Seasons
- ← 20132015 →

= 2014 Brasileiro de Marcas =

The 2014 Copa Petrobrás de Marcas season was the fourth season of the Brasileiro de Marcas. It began on April 6 at Tarumã and ended on November 23 at Brasília, after fifteen races.
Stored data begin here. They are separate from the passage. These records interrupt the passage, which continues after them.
/-! ## The FIFO adapter -/


/-- 45_fifo.md R261: FIFO_WRITE reads the buffer's bytes in order, through the cache, and draws its outcome. -/
def Obligations.FifoWriteStreams : Prop :=
  ∀ (s : State) (d : Idx) (rx tx : Option Buffer) (cb : Callback) (args : Word) (x : Locals), x.d = d →
    let op := Instr.submit d rx tx cb args
    let e := s.desc d
    s.cfg.wf = true → s.fg = .busy op .f1 x → x.dir = .write →
    ∃ t ok es, exec op s = .next t ∧ t.fg = .busy op .f2 { x with ok := ok } ∧ t.hist = s.hist ++ es ∧
      cmdsOf es = [.fifoWrite e.bus ⟨e.slave, e.iaddr, e.isize⟩ x.buf x.len e.timeout ok] ∧
      es.filter Event.isCpuAccess = (List.range x.len.toNat).map (fun k =>
        .cpuRead (x.buf + BitVec.ofNat 32 k) (s.cpuByte (x.buf + BitVec.ofNat 32 k))) ∧
      (∀ a, t.cpuByte a = s.cpuByte a) ∧ t.mem = s.mem ∧
      t.descs = s.descs ∧ t.slots = s.slots ∧ t.rr = s.rr ∧ t.chans = s.chans ∧ t.ctl = s.ctl ∧ t.hz = s.hz ∧
      t.fault = s.fault ∧ t.refused = s.refused

/-- 45_fifo.md R261: FIFO_READ draws its outcome; on success it draws the received bytes and then stores them in order, on failure each byte
of the buffer is kept or replaced; no byte outside the buffer changes. That the command stands before the draws and the stores, and that a
failed read's stores go by rising address, is the model's choice (log 32). -/
def Obligations.FifoReadStreams : Prop :=
  ∀ (s : State) (d : Idx) (rx tx : Option Buffer) (cb : Callback) (args : Word) (x : Locals), x.d = d →
    let op := Instr.submit d rx tx cb args
    let e := s.desc d
    s.cfg.wf = true → s.memOk → s.fg = .busy op .f1 x → x.dir = .read → x.buf.toNat + x.len.toNat ≤ 2 ^ 32 →
    ∃ t ok es, exec op s = .next t ∧ t.fg = .busy op .f2 { x with ok := ok } ∧ t.hist = s.hist ++ es ∧
      cmdsOf es = [.fifoRead e.bus ⟨e.slave, e.iaddr, e.isize⟩ x.buf x.len e.timeout ok] ∧
      (∀ a : Word, ¬ (x.buf.toNat ≤ a.toNat ∧ a.toNat < x.buf.toNat + x.len.toNat) → t.cpuByte a = s.cpuByte a) ∧
      (ok = true → ∃ (v : Nat → Byte) (fs : List Event),
        es = [.cmd (.fifoRead e.bus ⟨e.slave, e.iaddr, e.isize⟩ x.buf x.len e.timeout true)] ++
          (List.range x.len.toNat).map (fun k => .choice (v k).toNat) ++ fs ∧
        fs.filter Event.isCpuAccess = (List.range x.len.toNat).map (fun k => .cpuWrite (x.buf + BitVec.ofNat 32 k) (v k)) ∧
        ∀ k, k < x.len.toNat → t.cpuByte (x.buf + BitVec.ofNat 32 k) = v k) ∧
      (ok = false → ∃ v : Nat → Option Byte,
        es.filter Event.isCpuAccess = (List.range x.len.toNat).filterMap (fun k =>
          (v k).map (fun z => .cpuWrite (x.buf + BitVec.ofNat 32 k) z)) ∧
        ∀ k, k < x.len.toNat →
          t.cpuByte (x.buf + BitVec.ofNat 32 k) = (v k).getD (s.cpuByte (x.buf + BitVec.ofNat 32 k))) ∧
      t.descs = s.descs ∧ t.slots = s.slots ∧ t.rr = s.rr ∧ t.chans = s.chans ∧ t.ctl = s.ctl ∧ t.hz = s.hz ∧
      t.fault = s.fault ∧ t.refused = s.refused

/-- 45_fifo.md R263: a failed streaming command returns a drawn one of ACK and TIMEOUT at once, with no command and no callback, and the lock
freed; each of the two is some draw's answer. A command that succeeded goes on to the transfer-complete wait. -/
def Obligations.FifoFailure : Prop :=
  ∀ (s : State) (d : Idx) (rx tx : Option Buffer) (cb : Callback) (args : Word) (x : Locals), x.d = d →
    let op := Instr.submit d rx tx cb args
    let returns := fun (s : State) (code : Word) => ∃ v, runOp op 2 s = .next { s with
      fg := .idle, result := some code
      descs := s.descs.modify d.toNat (fun e => { e with lock := false })
      answers := s.answers.tail, drawNo := s.drawNo + 1
      hist := s.hist ++ [.choice v, .ret .submit (some code)] }
    s.fg = .busy op .f2 x →
    (x.ok = true → exec op s = .next { s with fg := .busy op .f3 x }) ∧
    (x.ok = false →
      (returns s 2 ∨ returns s 3) ∧ (∃ a, returns { s with answers := a :: s.answers } 2) ∧
      (∃ a, returns { s with answers := a :: s.answers } 3))
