/-- Settles O44: the reads one by one, and then the command with its drawn outcome. -/
theorem fifoWriteStreams : Obligations.FifoWriteStreams := by
  rintro s _ rx tx cb args x rfl op e hw hf hdir
  have h0 := (Config.wf_line hw).1
  let u := fifoReads x.len.toNat x.buf s
  have hu : s.Agrees u := agrees_fifoReads h0 _ _
  obtain ⟨es, hes⟩ := (fifoF1_writesOnly op x s).hist_grows
  have hframe := fifoF1_frame op x s
  have hf1 := fifoF1_of_write op s hdir
  rw [hf1] at hes hframe
  refine ⟨_, u.answerBit, es, (exec_submit_busy hf nofun nofun).trans (congrArg _ hf1), rfl, hes, cmdsOf_appended hes ?trace,
    accesses_appended hes ?accesses, congrFun hu.cpu, mem_fifoReads _ _ s, hframe⟩
  case trace => exact (trace_emit u.consume _).trans (congrArg (· ++ _) (trace_fifoReads _ _ s))
  case accesses => exact (cpuAccesses_emit u.consume _).trans (cpuAccesses_fifoReads h0 _ _)

/-- Settles O45: the command with its drawn outcome, and then a run of stores, of every byte after a success and of some after a failure. -/
theorem fifoReadStreams : Obligations.FifoReadStreams := by
  rintro s _ rx tx cb args x rfl op e hw hs hf hdir hbuf
  have h0 := (Config.wf_line hw).1
  let u := s.askFifoRead x
  let t := fifoStores s.answerBit x.len.toNat x.buf u
  have hout {a : Word} (ha : ¬ (x.buf.toNat ≤ a.toNat ∧ a.toNat < x.buf.toNat + x.len.toNat)) : t.cpuByte a = s.cpuByte a :=
    (KeepsByte.fifoStores (s := u) s.answerBit _ _ h0 hs fun _ => ne_add_ofNat_of_outside hbuf ha).cpu
  obtain ⟨es, hes⟩ := (fifoF1_writesOnly op x s).hist_grows
  have hframe := fifoF1_frame op x s
  have hf1 := fifoF1_of_read op s hdir
  rw [hf1] at hes hframe
  have hlen : x.len.toNat ≤ 2 ^ 32 := x.len.isLt.le
  refine ⟨_, s.answerBit, es, (exec_submit_busy hf nofun nofun).trans (congrArg _ hf1), rfl, hes, cmdsOf_appended hes ?trace,
    fun a => hout, fun hok => ?success, fun hok => ?failure, hframe⟩
  case trace => exact (trace_fifoStores _ _ _ u).trans (trace_emit s.consume _)
  case success =>
    obtain ⟨vs, fs, w, hvs, hdraws, hstores, hrun⟩ :=
      exists_storeRun_fifoStores_of_success (s := u) h0 hs x.len.toNat x.buf
    have ht : fifoStores true x.len.toNat x.buf u = t := by rw [← hok]
    rw [ht] at hstores hrun
    refine ⟨fun k => vs.getD k 0, fs, ?_, ?_, fun k hk => hrun.cpu hlen hk⟩
    · have hcmd : u.hist = s.hist ++
          [.cmd (.fifoRead e.bus ⟨e.slave, e.iaddr, e.isize⟩ x.buf x.len e.timeout s.answerBit)] := emit_hist s.consume _
      have hhist : s.hist ++ es = t.hist := hes.symm
      rw [hstores, hdraws, hcmd, hok, List.append_assoc, List.append_assoc] at hhist
      rw [← hvs, map_range_getD vs 0 (fun v => Event.choice v.toNat), List.append_assoc]
      exact List.append_cancel_left hhist
    · rw [accesses_appended hstores hrun.accesses]
      exact congrFun List.filterMap_eq_map _
  case failure =>
    obtain ⟨ws, hrun⟩ := exists_storeRun_fifoReplaces (s := u) h0 hs x.len.toNat x.buf
    have ht : t = fifoReplaces x.len.toNat x.buf u := if_neg (Bool.eq_false_iff.1 hok)
    rw [← ht] at hrun
    exact ⟨_, accesses_appended hes (hrun.accesses.trans (congrArg (· ++ _) (cpuAccesses_emit s.consume _))),
      fun k hk => hrun.cpu hlen hk⟩

/-- Settles O46: a failure returns by the drawn bit, and each status is the answer of one. -/
theorem fifoFailure : Obligations.FifoFailure := by
  intro s d rx tx cb args x hd op returns hf
  have hreturns (u : State) (hu : u.fg = .busy op .f2 x) (hok : x.ok = false) :
      returns u (if u.answerBit then Status.timeout else .ack).code := ⟨_, by simpa using runOp_fifoF2_of_failure hu hok hd⟩
  refine ⟨fun hok => ?_, fun hok => ⟨?_, ⟨0, hreturns { s with answers := 0 :: s.answers } hf hok⟩,
    ⟨1, hreturns { s with answers := 1 :: s.answers } hf hok⟩⟩⟩
  · exact (exec_submit_busy hf nofun nofun).trans (congrArg _ (if_pos hok))
  · have h := hreturns s hf hok
    cases hbit : s.answerBit with
    | false => exact .inl (by rwa [hbit] at h)
    | true => exact .inr (by rwa [hbit] at h)

end

section
/-! The interrupt context beside the foreground (60_exceptions.md R283, R285, R286): `WritesOnly` says that no interrupt step writes FG,
RR or the parameters; here stand the two fields it does not restrict. -/

namespace Sys2Proof.Machine

/-- The input still to come, and the result word of the operation that returned last. -/
@[simp] def State.inputsAndResult (s : State) : List Input × Option Word := (s.inputs, s.result)

theorem inputsAndResult_unmatchedIrq (p : Idx) (s : State) : (unmatchedIrq p s).inputsAndResult = s.inputsAndResult := by
  simp [unmatchedIrq]

theorem inputsAndResult_rxrdyMatched (k : Nat) (s : State) : (rxrdyMatched k s).inputsAndResult = s.inputsAndResult := by
  simp only [rxrdyMatched, ite_stop, ite_endBytes]
  split <;> simp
JLM Racing driver Ricardo Maurício won his third consecutive Brasileiro de Marcas title, taking three victories during the season including a win with Max Wilson in the wildcard race at Interlagos. Consistency was the key to his title, finishing all but one race in the top nine placings, sealing it with a third-place finish in the opening race at the final round at Goiânia. Maurício's championship-winning margin was three points – after dropped scores were implemented – over his team-mate Vicente Orige, a race-winner at Goiânia, taking advantage of the series' double-points rules for the final meeting. Despite missing the first round, Allam Khodair finished third in the championship, also with three victories.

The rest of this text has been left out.